Friday, April 20, 2007

Peace at the end of a dark week

In a week askew with tragedy in Virginia — and yet again in Iraq, our Friday evening peace vigil at Sunset Boulevard and Capitol Highway seemed a kilter too.

The usual steadfast stream of evening commuters motored by, of course. Because the spring sun was still bright in a clear sky, I paid closer attention to what the home-bound drivers were doing behind their wheels.

Free of slapping windshield wipers and dapples of rain, they too seemed more aware of us, the eleven peace vigilers staked out on the four corners of Hillsdale’s busiest intersection.

We got more honks than usual—easy toots for peace.

Across the street, the coltish ballerinas pranced and pirouetted behind the glass doors of the old garage turned modern dance studio.

A few high school guys, a military recruiter’s dream, hung out at the Union 76 gas station/food mart. Once, 10 years ago, a real mechanic changed oil and filters there; he didn’t sell lattés and Doritos.

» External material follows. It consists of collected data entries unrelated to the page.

-- ==== Sys2Proof/Certificates/Slice0/Obligations.lean ====
section
/-! DEFINITION. The statements about the machine, for the provers: what each instruction does and leaves alone, what a
step does, and the rules of the whole machine. The forms and predicates they are written with stand first. An
instruction runs at the state after its fetch, where PC = pc1, the address just past its opcode (R136, R144). -/

namespace Sys2Proof.Claims

open Sys2Proof.Machine

/-- One encoding of an instruction rule: the opcode byte, the instruction of the bytes op, l, h, and its operand. -/
structure Form where
  op    : Byte
  instr : Instr
  arg   : Operand

/-- The encodings of LDA (R160). -/
def ldaForms (l h : Byte) : List Form :=
  [⟨0xA1, .ldaIndx l, .indx l⟩, ⟨0xA5, .ldaZp l, .zp l⟩, ⟨0xA9, .ldaImm l, .imm l⟩,
   ⟨0xAD, .ldaAbs (word16 h l), .abs (word16 h l)⟩, ⟨0xB1, .ldaIndy l, .indy l⟩,
   ⟨0xB5, .ldaZpx l, .zpx l⟩, ⟨0xB9, .ldaAbsy (word16 h l), .absy (word16 h l)⟩,
   ⟨0xBD, .ldaAbsx (word16 h l), .absx (word16 h l)⟩]

/-- The encodings of LDX (R161). -/
def ldxForms (l h : Byte) : List Form :=
  [⟨0xA2, .ldxImm l, .imm l⟩, ⟨0xA6, .ldxZp l, .zp l⟩, ⟨0xAE, .ldxAbs (word16 h l), .abs (word16 h l)⟩,
   ⟨0xB6, .ldxZpy l, .zpy l⟩, ⟨0xBE, .ldxAbsy (word16 h l), .absy (word16 h l)⟩]

/-- The encodings of LDY (R162). -/
def ldyForms (l h : Byte) : List Form :=
  [⟨0xA0, .ldyImm l, .imm l⟩, ⟨0xA4, .ldyZp l, .zp l⟩, ⟨0xAC, .ldyAbs (word16 h l), .abs (word16 h l)⟩,
   ⟨0xB4, .ldyZpx l, .zpx l⟩, ⟨0xBC, .ldyAbsx (word16 h l), .absx (word16 h l)⟩]

/-- The encodings of STA (R163). -/
def staForms (l h : Byte) : List Form :=
  [⟨0x81, .staIndx l, .indx l⟩, ⟨0x85, .staZp l, .zp l⟩,
   ⟨0x8D, .staAbs (word16 h l), .abs (word16 h l)⟩, ⟨0x91, .staIndy l, .indy l⟩,
   ⟨0x95, .staZpx l, .zpx l⟩, ⟨0x99, .staAbsy (word16 h l), .absy (word16 h l)⟩,
   ⟨0x9D, .staAbsx (word16 h l), .absx (word16 h l)⟩]

/-- The encodings of STX (R164). -/
def stxForms (l h : Byte) : List Form :=
  [⟨0x86, .stxZp l, .zp l⟩, ⟨0x8E, .stxAbs (word16 h l), .abs (word16 h l)⟩, ⟨0x96, .stxZpy l, .zpy l⟩]

/-- The encodings of STY (R165). -/
def styForms (l h : Byte) : List Form :=
  [⟨0x84, .styZp l, .zp l⟩, ⟨0x8C, .styAbs (word16 h l), .abs (word16 h l)⟩, ⟨0x94, .styZpx l, .zpx l⟩]

/-- The encodings of ADC (R183). -/
def adcForms (l h : Byte) : List Form :=
  [⟨0x61, .adcIndx l, .indx l⟩, ⟨0x65, .adcZp l, .zp l⟩, ⟨0x69, .adcImm l, .imm l⟩,
   ⟨0x6D, .adcAbs (word16 h l), .abs (word16 h l)⟩, ⟨0x71, .adcIndy l, .indy l⟩,
   ⟨0x75, .adcZpx l, .zpx l⟩, ⟨0x79, .adcAbsy (word16 h l), .absy (word16 h l)⟩,
   ⟨0x7D, .adcAbsx (word16 h l), .absx (word16 h l)⟩]

/-- The encodings of SBC (R184). -/
def sbcForms (l h : Byte) : List Form :=
  [⟨0xE1, .sbcIndx l, .indx l⟩, ⟨0xE5, .sbcZp l, .zp l⟩, ⟨0xE9, .sbcImm l, .imm l⟩,
   ⟨0xED, .sbcAbs (word16 h l), .abs (word16 h l)⟩, ⟨0xF1, .sbcIndy l, .indy l⟩,
   ⟨0xF5, .sbcZpx l, .zpx l⟩, ⟨0xF9, .sbcAbsy (word16 h l), .absy (word16 h l)⟩,
   ⟨0xFD, .sbcAbsx (word16 h l), .absx (word16 h l)⟩]

/-- The encodings of CMP (R186). -/
def cmpForms (l h : Byte) : List Form :=
  [⟨0xC1, .cmpIndx l, .indx l⟩, ⟨0xC5, .cmpZp l, .zp l⟩, ⟨0xC9, .cmpImm l, .imm l⟩,
   ⟨0xCD, .cmpAbs (word16 h l), .abs (word16 h l)⟩, ⟨0xD1, .cmpIndy l, .indy l⟩,
   ⟨0xD5, .cmpZpx l, .zpx l⟩, ⟨0xD9, .cmpAbsy (word16 h l), .absy (word16 h l)⟩,
   ⟨0xDD, .cmpAbsx (word16 h l), .absx (word16 h l)⟩]

/-- The encodings of CPX (R187). -/
def cpxForms (l h : Byte) : List Form :=
  [⟨0xE0, .cpxImm l, .imm l⟩, ⟨0xE4, .cpxZp l, .zp l⟩, ⟨0xEC, .cpxAbs (word16 h l), .abs (word16 h l)⟩]

/-- The encodings of CPY (R188). -/
def cpyForms (l h : Byte) : List Form :=
  [⟨0xC0, .cpyImm l, .imm l⟩, ⟨0xC4, .cpyZp l, .zp l⟩, ⟨0xCC, .cpyAbs (word16 h l), .abs (word16 h l)⟩]

/-- The encodings of INC (R189). -/
def incForms (l h : Byte) : List Form :=
  [⟨0xE6, .incZp l, .zp l⟩, ⟨0xEE, .incAbs (word16 h l), .abs (word16 h l)⟩, ⟨0xF6, .incZpx l, .zpx l⟩,
   ⟨0xFE, .incAbsx (word16 h l), .absx (word16 h l)⟩]

/-- The encodings of DEC (R190). -/
def decForms (l h : Byte) : List Form :=
  [⟨0xC6, .decZp l, .zp l⟩, ⟨0xCE, .decAbs (word16 h l), .abs (word16 h l)⟩, ⟨0xD6, .decZpx l, .zpx l⟩,
   ⟨0xDE, .decAbsx (word16 h l), .absx (word16 h l)⟩]

/-- The encodings of AND (R211). -/
def andForms (l h : Byte) : List Form :=
  [⟨0x21, .andIndx l, .indx l⟩, ⟨0x25, .andZp l, .zp l⟩, ⟨0x29, .andImm l, .imm l⟩,
   ⟨0x2D, .andAbs (word16 h l), .abs (word16 h l)⟩, ⟨0x31, .andIndy l, .indy l⟩,
   ⟨0x35, .andZpx l, .zpx l⟩, ⟨0x39, .andAbsy (word16 h l), .absy (word16 h l)⟩,
   ⟨0x3D, .andAbsx (word16 h l), .absx (word16 h l)⟩]
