-- ==== Sys2Proof/Laws/Bus.lean ====
section
/-! SUPPORT. The laws of the bus and the stack: what a read answers, what a write leaves, and that both keep the
canonical form of the backing store. -/

namespace Sys2Proof.Machine

theorem State.read_ram (s : State) {addr : Word} {k : Nat} (h : routeOf s.cfg.memMap addr = .ram k) :
    s.read addr = Memory.read s.cfg.memInit s.mem k := by rw [State.read, h]

theorem State.peek_ram (s : State) {addr : Word} {k : Nat} (h : routeOf s.cfg.memMap addr = .ram k) :
    s.peek addr = some (Memory.read s.cfg.memInit s.mem k) := by rw [State.peek, h]

/-- Where a byte is held, a read answers it. -/
theorem State.read_of_peek (s : State) {addr : Word} {b : Byte} (h : s.peek addr = some b) : s.read addr = b := by
  unfold State.peek at h
  unfold State.read
  split at h <;> simp_all

/-- What an address holds depends on the backing store and the configuration alone. -/
theorem State.peek_congr {s t : State} (hm : t.mem = s.mem) (hc : t.cfg = s.cfg) (addr : Word) :
    t.peek addr = s.peek addr := by unfold State.peek; rw [hm, hc]

@[simp] theorem State.peek_afterRead (s : State) (a b : Word) : (s.afterRead a).peek b = s.peek b :=
  State.peek_congr rfl rfl b

/-- An address that is held outside the peripheral window reads the same whatever was read before. -/
theorem State.read_congr {s t : State} (hm : t.mem = s.mem) (hc : t.cfg = s.cfg) {addr : Word}
    (h : routeOf s.cfg.memMap addr ≠ .peripheral) : t.read addr = s.read addr := by
  unfold State.read
  rw [hc, hm]
  cases hr : routeOf s.cfg.memMap addr <;> simp_all

/-- An access away from the peripheral window uses up no free draw. -/
theorem State.afterRead_draws_of_backed (s : State) {addr : Word} (h : routeOf s.cfg.memMap addr ≠ .peripheral) :
    (s.afterRead addr).draws = s.draws := by rw [State.afterRead_draws, if_neg h]

/-- A read after a write of the same backed address gives the byte written (R66). -/
theorem State.peek_write_same (s : State) {addr : Word} (v : Byte) {k : Nat}
    (h : routeOf s.cfg.memMap addr = .ram k) : (s.write addr v).peek addr = some v := by
  rw [State.peek_ram (s.write addr v) (k := k) (by simpa using h), State.write_mem_ram s addr v k h]
  simp

/-- A write leaves every byte alone that does not share its cell. -/
theorem State.peek_write_other (s : State) {addr other : Word} (v : Byte)
    (h : routeOf s.cfg.memMap other ≠ routeOf s.cfg.memMap addr) : (s.write addr v).peek other = s.peek other := by
  unfold State.peek
  simp only [State.write_cfg, State.write_mem]
  cases ho : routeOf s.cfg.memMap other with
  | ram j =>
    cases ha : routeOf s.cfg.memMap addr with
    | ram k =>
      have hjk : j ≠ k := by
        intro e
        rw [ho, ha, e] at h
        exact h rfl
      simp only [Memory.read_write_other _ _ _ hjk]
    | peripheral => rfl
    | unbacked => rfl
  | peripheral => rfl
  | unbacked => rfl

/-- A bus write keeps the canonical form of the backing store. -/
theorem State.wf_write (s : State) (addr : Word) (v : Byte)
    (h : s.mem.wf s.cfg.memInit (storeSize s.cfg.memMap) = true) :
    (s.write addr v).mem.wf s.cfg.memInit (storeSize s.cfg.memMap) = true := by
  rw [State.write_mem]
  cases hr : routeOf s.cfg.memMap addr with
  | ram k => exact Memory.wf_write _ _ _ k v (routeOf_lt_storeSize _ _ k hr) h
  | peripheral => exact h
  | unbacked => exact h

/-- The stack page is backed under both maps (R72, R68). -/
theorem routeOf_stackAddr (map : MemMap) (sp : Byte) : routeOf map (stackAddr sp) = .ram (256 + sp.toNat) := by
  have key : ∀ map : MemMap, ∀ sp : Byte, routeOf map (stackAddr sp) = .ram (256 + sp.toNat) := by
    intro map; cases map <;> decide
  exact key map sp

theorem stackAddr_route_ne {map : MemMap} {p q : Byte} (h : p ≠ q) :
    routeOf map (stackAddr p) ≠ routeOf map (stackAddr q) := by
  rw [routeOf_stackAddr, routeOf_stackAddr]
  intro e
  simp only [Route.ram.injEq] at e
  exact h (BitVec.eq_of_toNat_eq (by omega))

/-! The stack operations, field by field (R70, R71). -/

@[simp] theorem State.push_a (s : State) (v : Byte) : (s.push v).a = s.a := rfl
@[simp] theorem State.push_x (s : State) (v : Byte) : (s.push v).x = s.x := rfl
@[simp] theorem State.push_y (s : State) (v : Byte) : (s.push v).y = s.y := rfl
@[simp] theorem State.push_sp (s : State) (v : Byte) : (s.push v).sp = s.sp - 1 := rfl
@[simp] theorem State.push_pc (s : State) (v : Byte) : (s.push v).pc = s.pc := rfl
@[simp] theorem State.push_p (s : State) (v : Byte) : (s.push v).p = s.p := rfl
@[simp] theorem State.push_run (s : State) (v : Byte) : (s.push v).run = s.run := rfl
@[simp] theorem State.push_faultRec (s : State) (v : Byte) : (s.push v).faultRec = s.faultRec := rfl
@[simp] theorem State.push_cost (s : State) (v : Byte) : (s.push v).cost = s.cost := rfl
@[simp] theorem State.push_bus (s : State) (v : Byte) : (s.push v).bus = s.bus ++ [⟨.write, stackAddr s.sp, v⟩] := rfl
@[simp] theorem State.push_mem (s : State) (v : Byte) : (s.push v).mem = (s.write (stackAddr s.sp) v).mem := rfl
@[simp] theorem State.push_draws (s : State) (v : Byte) : (s.push v).draws = s.draws := rfl
@[simp] theorem State.push_cfg (s : State) (v : Byte) : (s.push v).cfg = s.cfg := rfl
@[simp] theorem State.afterPop_a (s : State) : s.afterPop.a = s.a := rfl
@[simp] theorem State.afterPop_x (s : State) : s.afterPop.x = s.x := rfl
@[simp] theorem State.afterPop_y (s : State) : s.afterPop.y = s.y := rfl
@[simp] theorem State.afterPop_sp (s : State) : s.afterPop.sp = s.sp + 1 := rfl
@[simp] theorem State.afterPop_pc (s : State) : s.afterPop.pc = s.pc := rfl
@[simp] theorem State.afterPop_p (s : State) : s.afterPop.p = s.p := rfl
@[simp] theorem State.afterPop_run (s : State) : s.afterPop.run = s.run := rfl
@[simp] theorem State.afterPop_faultRec (s : State) : s.afterPop.faultRec = s.faultRec := rfl
@[simp] theorem State.afterPop_cost (s : State) : s.afterPop.cost = s.cost := rfl
@[simp] theorem State.afterPop_bus (s : State) : s.afterPop.bus = s.bus ++ [⟨.read, stackAddr (s.sp + 1), s.popVal⟩] := rfl
@[simp] theorem State.afterPop_mem (s : State) : s.afterPop.mem = s.mem := rfl
@[simp] theorem State.afterPop_draws (s : State) : s.afterPop.draws = s.draws := by
  rw [State.afterPop, State.afterRead_draws, if_neg] <;> simp [routeOf_stackAddr]
@[simp] theorem State.afterPop_cfg (s : State) : s.afterPop.cfg = s.cfg := rfl

/-- pop() gives the byte held at the incremented stack pointer (R71). -/
theorem State.peek_popVal (s : State) : s.peek (stackAddr (s.sp + 1)) = some s.popVal := by
  rw [State.peek_ram s (routeOf_stackAddr _ _), State.popVal, State.read_ram s (routeOf_stackAddr _ _)]

end Sys2Proof.Machine
end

We, largely a gray-haired lot, brandished our peace signs so that the loitering boys wouldn’t have to fight for oil and Union 76 in some distant, searing desert.

We got a lot of support from passers-by, but a burly, goggled biker on a growling, bronze and buff Harley flipped me off with a raised, black-leathered middle finger.

Glad he saw me, I thought.

No, the truly dangerous commuters were the multi-taskers on cell-phones who felt compelled to talk AND flash us the V—with the one remaining hand that should have been on the wheel.

The sign in front of the high school announced that the “community clean-up” scheduled for tomorrow has been canceled. No room on the sign for a reason. Could our community, like an oven, now be self-cleaning? If only.

The best news is that Jerrod, the Hillsdale Marine stationed in Iraq, is wending his way home aboard a ship cruising to Australia.

I got the word from his grandmother, a vigil regular. Safe though Jerrod is, she continues to come, hoisting the “Honk for Peace” sign I gave her back in February when 6 p.m. was dark and cold and sodden.

Her presence inspires us to keep our Friday vigil at Sunset and Capitol, to insist that all our Jerrods—and Janes—be brought home in the name of peace.